### Work request:
Please write out exactly the lines of the data below from the line holding "else if !aligned" through the line holding "gpr := Vector.ofFn fun k => free k.val", and leave out the rest.

### Records from a dataset:
-- ==== Sys2Proof/Machine/Fetch.lean ====
section
/-! DEFINITION. Fetch: what happens at an instruction boundary before an instruction runs: debug requests and interrupts
(R430, R1557, R1558, R1575), the fetch (R546, R554), vector catch and breakpoints (R417, R433, R436), the imprecise Data
Abort (R1564), in the order of R437 and R1572; and the resets (R1640 to R1643). -/

namespace Sys2Proof.Machine

/-! Debug requests and interrupts -/

/-- A Halt or EDBGRQ request enters Debug state at the first boundary at which debug is permitted (R431, decision D15). -/
def State.debugRequest (s : State) : Option Entry :=
  if !s.debugPermitted then none
  else if s.dbg.haltRequest then some .haltCommand
  else if s.pins.edbgrq then some .edbgrq
  else none

/-- Enter Debug state on a request; a Halt request is then done with. -/
def State.acceptRequest (s : State) (e : Entry) : State :=
  let t := s.enterDebug e
  { t with dbg := { t.dbg with haltRequest := t.dbg.haltRequest && e != .haltCommand } }

/-- The interrupt to take: FIQ before IRQ (R1572); DSCR[11] inhibits both (R413), and both are ignored while IRQADDRV is
HIGH (R1581). -/
def State.interrupt (s : State) : Option Exc :=
  if s.dbg.dscr.getLsbD 11 || s.pins.irqAddrV then none
  else if !s.pins.nFIQ && !s.cpsr.f then some .fiq
  else if !s.pins.nIRQ && !s.cpsr.i then some .irq
  else none

/-! The fetch -/

/-- A Prefetch Abort (R692, R1553, R1554): IFSR says why, IFAR where. -/
def State.prefetchAbort (s : State) (f : MmuFault) : State :=
  enterException (.prefetchAbort f.error.isSome)
    (s.setBankOf (s.faultWorld f.error.isSome) fun b => { b with ifsr := ifsrOf f, ifar := s.fcse (!s.isSecure) s.pc })

/-- The physical address of byte `i` of an instruction of `n` bytes: with B = 1 the halfwords of a word are numbered
backwards (R554). -/
def State.fetchPa (s : State) (pa : Word) (n i : Nat) : Word :=
  (if s.bigEndian32 && n == 2 then pa ^^^ 2 else pa) + BitVec.ofNat 32 i

/-- The key of that byte. -/
def State.fetchKey (s : State) (ns : Bool) (pa : Word) (n i : Nat) : Nat := s.byteKey true ns (s.fetchPa pa n i)

/-- A byte of the instruction is not covered by an IMB sequence. -/
def State.staleFetch (s : State) (ns : Bool) (pa : Word) (n : Nat) : Nat → Bool
  | 0 => false
  | k + 1 => s.staleFetch ns pa n k || s.isStaleCode ns (s.fcse (!s.isSecure) s.pc) (s.fetchKey ns pa n k)

/-- The fetch goes through the instruction cache, whose linefills are enabled (R308, R572, R744). -/
def State.fetchFills (s : State) (x : Translation) : Bool :=
  x.attrs.ty == .normal && x.attrs.inner != 0 && !x.attrs.shared && s.sctlr 12 && !s.cp15.cbor.getLsbD (if x.ns then 1 else 4)

/-- The request of the fetch (R795, R800) on the instruction port, of doublewords (R802): a linefill, from the doubleword of
the instruction around its line, or else the words from the instruction's up to the end of the 32-byte block. -/
def State.fetchRequest (s : State) (x : Translation) (n : Nat) : Request where
  port := .instruction
  write := false
  pa := s.fetchPa x.pa n 0 &&& (if s.fetchFills x then ~~~7#32 else ~~~3#32)
  size := 8
  beats := if s.fetchFills x then 4 else 4 - x.pa.toNat % 32 / 8
  burst := if s.fetchFills x && x.pa.extractLsb' 3 2 != 0 then .wrap else .incr
  strobes := 0
  ns := x.ns
  priv := s.privileged
  instr := true
  lock := .normal
  attrs := x.attrs

/-- The error with which the platform answers the instruction's own bytes, if the fetch reaches the platform. -/
def State.fetchError (s : State) (x : Translation) (n : Nat) : Option BusError :=
  if (s.tcmOf false x.ns x.pa).isSome then none else s.transferError (s.fetchRequest x n) (s.fetchPa x.pa n 0) n

/-- The bytes of the instruction, the first least significant. -/
def State.fetchBytes (s : State) (ns : Bool) (pa : Word) (n : Nat) : Nat → Word
  | 0 => 0
  | k + 1 => s.fetchBytes ns pa n k ||| ((Memory.read s.mem (s.fetchKey ns pa n k)).setWidth 32 <<< (8 * k))

/-- A byte of the fetch reaches a device, which answers any value (R636). -/
def State.fetchesDevice (s : State) (x : Translation) (n : Nat) : Bool :=
  (s.tcmOf false x.ns x.pa).isNone && s.reachesDevice (s.fetchRequest x n) (s.fetchPa x.pa n 0) n

/-- Fetch the instruction of `n` bytes at the PC (R546). -/
def fetch (n : Nat) : Exec Word := fun s =>
  let ns := !s.isSecure
  match s.translate ns (s.asidOf ns) (s.fcse ns s.pc) .execute s.privileged .fetch with
  | .refused r => .error (.refused r)
  | .abort f t => .error (.took (t.prefetchAbort f))
  | .ok x t =>
    match t.fetchError x n with
    | some e => .error (.took (t.prefetchAbort { status := 0b01000, domain := some x.domain, error := some e }))
    | none =>
      if t.staleFetch x.ns x.pa n n then .error (.refused .staleCode)
      else if t.fetchesDevice x n then draw t
      else .ok (t.fetchBytes x.ns x.pa n n, t)

/-! Vector catch (R417, R436) -/

/-- The bits of the VCR that have effect: in Monitor debug-mode the abort vectors are not caught (R432). -/
def State.caughtVectors (s : State) : Word :=
  if s.monitorDebug then s.dbg.vcr &&& ~~~0x18001818#32 else s.dbg.vcr

/-- One of the bits from `first` up, at vector offsets 4, 8, ..., is set and its vector is at the PC. -/
def State.catches (s : State) (bit : Nat) (vector : Word) : Bool := s.caughtVectors.getLsbD bit && s.pc == vector

/-- The vector of IRQ in the current world (R417). -/
def State.irqVector (s : State) : Word :=
  if s.sctlr 24 then (if s.isSecure then s.dbg.lastIrqSecure else s.dbg.lastIrqNonSecure)
  else s.vectorBase (!s.isSecure) + 0x18

/-- The instruction at the PC is at a vector that the VCR catches in the current world. -/
def State.vectorCaught (s : State) : Bool :=
  let v := s.vectorBase (!s.isSecure)
  let m := s.cp15.mvbar
  if s.isSecure then
    (s.catches 0 0 && !s.sctlr 13) || s.catches 1 (v + 0x04) || s.catches 2 (v + 0x08) || s.catches 3 (v + 0x0C) ||
      s.catches 4 (v + 0x10) || s.catches 6 s.irqVector || s.catches 7 (v + 0x1C) || s.catches 10 (m + 0x08) ||
      s.catches 11 (m + 0x0C) || s.catches 12 (m + 0x10) || s.catches 14 (m + 0x18) || s.catches 15 (m + 0x1C)
  else
    s.catches 25 (v + 0x04) || s.catches 26 (v + 0x08) || s.catches 27 (v + 0x0C) || s.catches 28 (v + 0x10) ||
      s.catches 30 s.irqVector || s.catches 31 (v + 0x1C)

/-! Breakpoints (R422, R433) -/

/-- A byte lane of the instruction at an MVA is selected by a control register. -/
def State.laneHit (s : State) (c a : Word) : Bool :=
  if s.thumb then
    if a.getLsbD 1 != s.bigEndian32 then c.extractLsb' 7 2 != 0 else c.extractLsb' 5 2 != 0
  else c.extractLsb' 5 4 != 0

/-- Breakpoint pair `k` gives an event at the PC; in Monitor debug-mode privileged code is spared the unlinked context ID
and the mismatch kinds (R432). Of an unlinked context ID breakpoint BCR[8:5] counts too (R421; DEDUCED, log 83: the cases of
R433 leave the field out). -/
def State.breaks (s : State) (k : Fin 6) : Bool :=
  let c := s.dbg.bcr[k]
  let a := s.fcse (!s.isSecure) s.pc
  let lanes := s.laneHit c a
  let addrHit := (a >>> 2 == s.dbg.bvr[k] >>> 2) && lanes
  let number := c.extractLsb' 16 4
  let linked := s.linked number && number.toNat != k.val
  let spared := s.monitorDebug && s.privileged
  let event : Bool :=
    if c.extractLsb' 20 3 = 0b000#3 then addrHit
    else if c.extractLsb' 20 3 = 0b001#3 then addrHit && linked
    else if c.extractLsb' 20 3 = 0b010#3 then !spared && lanes && s.dbg.bvr[k] == s.bank.contextId
    else if c.extractLsb' 20 3 = 0b100#3 then !spared && !addrHit
    else if c.extractLsb' 20 3 = 0b101#3 then !spared && !addrHit && linked
    else false
  c.getLsbD 0 && event && s.worldOk (c.extractLsb' 14 2) && privOk (c.extractLsb' 1 2) s.privileged

/-- The debug event at the instruction about to run: vector catch before breakpoint (R437, decision D16). -/
def State.fetchEvent (s : State) : Option Entry :=
  if !(s.haltingDebug || s.monitorDebug) then none
  else if s.vectorCaught then some .vectorCatch
  else if (List.finRange 6).any s.breaks then some .breakpoint
  else none

/-! The imprecise Data Abort (R1555, R1564) -/

/-- Take the pending one: the FAR is zero, in the world whose access caused it, or with SCR.EA in the Secure one (R634,
R692). -/
def State.takeImprecise (s : State) (p : PendingAbort) : State :=
  let t := s.setBankOf (!p.secure && !s.cp15.scr.getLsbD 3) fun b =>
    { b with far := 0, dfsr := dfsrOf { status := 0b10110, domain := none, error := some p.error } p.write }
  enterException (.dataAbort true) { t with pendingAbort := none }

/-! The boundary -/

/-- Whether the PC is a multiple of the instruction length (R54). -/
def State.pcAligned (s : State) : Bool := if s.cpsr.t then !s.pc.getLsbD 0 else s.pc.extractLsb' 0 2 == 0

/-- The instruction at the PC is committed for execution (R468). -/
def State.commit (s : State) : State :=
  { s with jumped := false, wrapped := false, dbg := { s.dbg with sample := s.pcSample } }

/-- The instruction is BKPT. -/
def isBkpt : Decoded → Bool
  | .instr (.bkpt _) | .instr (.tBkpt _) => true
  | _ => false

/-- The pending imprecise abort that is taken before the instruction that was fetched (R1564). A BKPT that is a debug event
ranks with the Prefetch Abort, above the abort (R437); one that is an exception ranks below it (R1572): DEDUCED (log 17). -/
def State.abortBefore (s : State) (d : Decoded) : Option PendingAbort :=
  if s.cpsr.a || (isBkpt d && !s.cpsr.j && s.breaksOnBkpt) then none else s.pendingAbort

/-- From the boundary to the decoded instruction, where nothing comes between: in the order of R437 and R1572. With J = 1
and T = 1 the next instruction is Undefined (R43, R1540); Jazelle state is refused. -/
noncomputable def nextInstruction : Exec Decoded := do
  let request ← look State.debugRequest
  let interrupt ← look State.interrupt
  let jazelle ← look fun s => s.cpsr.j
  let thumb ← look fun s => s.cpsr.t
  let aligned ← look State.pcAligned
  match request, interrupt with
  | some e, _ => endWith fun s => s.acceptRequest e
  | none, some x => endWith (enterException x)
  | none, none =>
    if jazelle && !thumb then refuse .jazelle
    else if !aligned then fun _ => .error (.fault .misalignedPc)
    else do
      let w ← fetch (if thumb then 2 else 4)
      let event ← look State.fetchEvent
      let d := decodeFor (if thumb then .thumb else .arm) w
      let abort ← look fun s => s.abortBefore d
      match event, abort with
      | some e, _ => endWith fun s => s.instructionEvent e
      | none, some p => endWith fun s => s.takeImprecise p
      | none, none =>
        if jazelle then takeUndefined
        else do
          update State.commit
          pure d

/-! Reset (R1550, R1640 to R1643) -/

/-- A status register field with an unspecified value. -/
def openPsr (p : Psr) (w : Word) : Psr :=
  { p.setNZCV (w.extractLsb' 28 4) with q := w.getLsbD 27, ge := w.extractLsb' 16 4 }

/-- What the power-on and the processor reset share, with nVFPRESETIN: what has no reset value is any value. Memory, the
TCMs and the RAMs of the data cache stay; no line counts, since the Master Valid bits are 0 (R1643). -/
def State.coreReset (s : State) : State :=
  let free (k : Nat) : Word := Config.freeWord (s.draws + k)
  let mask (w : Word) : Word := w &&& psrMask
  let r := State.resetWith s.pins
  let dma (d : DmaChannel) (k : Nat) : DmaChannel :=
    { d with intStart := free k, extStart := free (k + 1), intEnd := free (k + 2), context := free (k + 3) }
  { r with
    gpr := Vector.ofFn fun k => free k.val
    cpsr := openPsr r.cpsr (free 32)
    spsr := { fiq := mask (free 33), irq := mask (free 34), svc := mask (free 35), mon := mask (free 36),
              abt := mask (free 37), und := mask (free 38) }
    vfp := { r.vfp with s := Vector.ofFn fun k => free (40 + k.val), fpinst2 := free 39 }
    cp15 := { r.cp15 with
      dma := #v[dma DmaChannel.reset 72, dma DmaChannel.reset 76]
      tlbLock := Vector.ofFn fun k =>
        { va := lockVaWord (free (80 + k.val)), pa := lockPaWord (free (88 + k.val)) &&& ~~~1#32
          attr := lockAttrWord (free (96 + k.val)) } }
    dbg := s.dbg
    mem := s.mem
    dcache := s.dcache
    transfers := s.transfers
    irqAcks := s.irqAcks
    draws := s.draws + 104 }

/-- The processor reset (R1642): the debug registers stay, and Debug state is left. DESIGN CHOICE (log 106): a Halt request
that is pending stays pending. -/
def State.processorReset (s : State) : State :=
  s.coreReset.setDebug fun d =>
    { d with dscr := (d.dscr &&& ~~~0x80001#32) ||| 2, instCompl := true, watchHit := none }

/-- The power-on reset (R1642, R1643): the debug registers too, the WFAR to any value (R416 and R1640 before the summary
table of R220, which has 0: DEDUCED, log 79), but not the DBGTAP controller. External memory stays, and
so do the RAMs of the data cache, as at an exit from Dormant mode (R1601), with no line that counts; what the TCMs hold is
supplied by the host, as bytes under their keys. DESIGN CHOICE (log 106): a pending Halt request is dropped. -/
def State.powerOnReset (s : State) (tcm : List Host.Cell) : State :=
  let t := s.coreReset
  let free (k : Nat) : Word := Config.freeWord (t.draws + k)
  { t with
    dbg := { Debug.reset with
      rdtr := free 0, wdtr := free 1, wfar := free 2, itr := free 3
      bvr := Vector.ofFn fun k => free (4 + k.val) &&& (Cp14.bvr k).bits
      wvr := Vector.ofFn fun k => free (10 + k.val) &&& (Cp14.wvr k).bits
      tapInstr := s.dbg.tapInstr, tapChain := s.dbg.tapChain }
    mem := (tcm.filter fun c => isTcmKey c.1).foldl (fun m c => Memory.write m c.1 c.2)
      (s.mem.filter fun c => !isTcmKey c.1)
    draws := t.draws + 12 }

/-- The VFP reset alone (R1642, R1640 part C). -/
def State.vfpReset (s : State) : State :=
  { s with
    vfp := { Vfp.reset with
      s := Vector.ofFn fun k => Config.freeWord (s.draws + k.val), fpinst2 := Config.freeWord (s.draws + 32) }
    draws := s.draws + 33 }

end Sys2Proof.Machine
end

### Problem solution:
    else if !aligned then fun _ => .error (.fault .misalignedPc)
    else do
      let w ← fetch (if thumb then 2 else 4)
      let event ← look State.fetchEvent
      let d := decodeFor (if thumb then .thumb else .arm) w
      let abort ← look fun s => s.abortBefore d
      match event, abort with
      | some e, _ => endWith fun s => s.instructionEvent e
      | none, some p => endWith fun s => s.takeImprecise p
      | none, none =>
        if jazelle then takeUndefined
        else do
          update State.commit
          pure d

/-! Reset (R1550, R1640 to R1643) -/

/-- A status register field with an unspecified value. -/
def openPsr (p : Psr) (w : Word) : Psr :=
  { p.setNZCV (w.extractLsb' 28 4) with q := w.getLsbD 27, ge := w.extractLsb' 16 4 }

/-- What the power-on and the processor reset share, with nVFPRESETIN: what has no reset value is any value. Memory, the
TCMs and the RAMs of the data cache stay; no line counts, since the Master Valid bits are 0 (R1643). -/
def State.coreReset (s : State) : State :=
  let free (k : Nat) : Word := Config.freeWord (s.draws + k)
  let mask (w : Word) : Word := w &&& psrMask
  let r := State.resetWith s.pins
  let dma (d : DmaChannel) (k : Nat) : DmaChannel :=
    { d with intStart := free k, extStart := free (k + 1), intEnd := free (k + 2), context := free (k + 3) }
  { r with
    gpr := Vector.ofFn fun k => free k.val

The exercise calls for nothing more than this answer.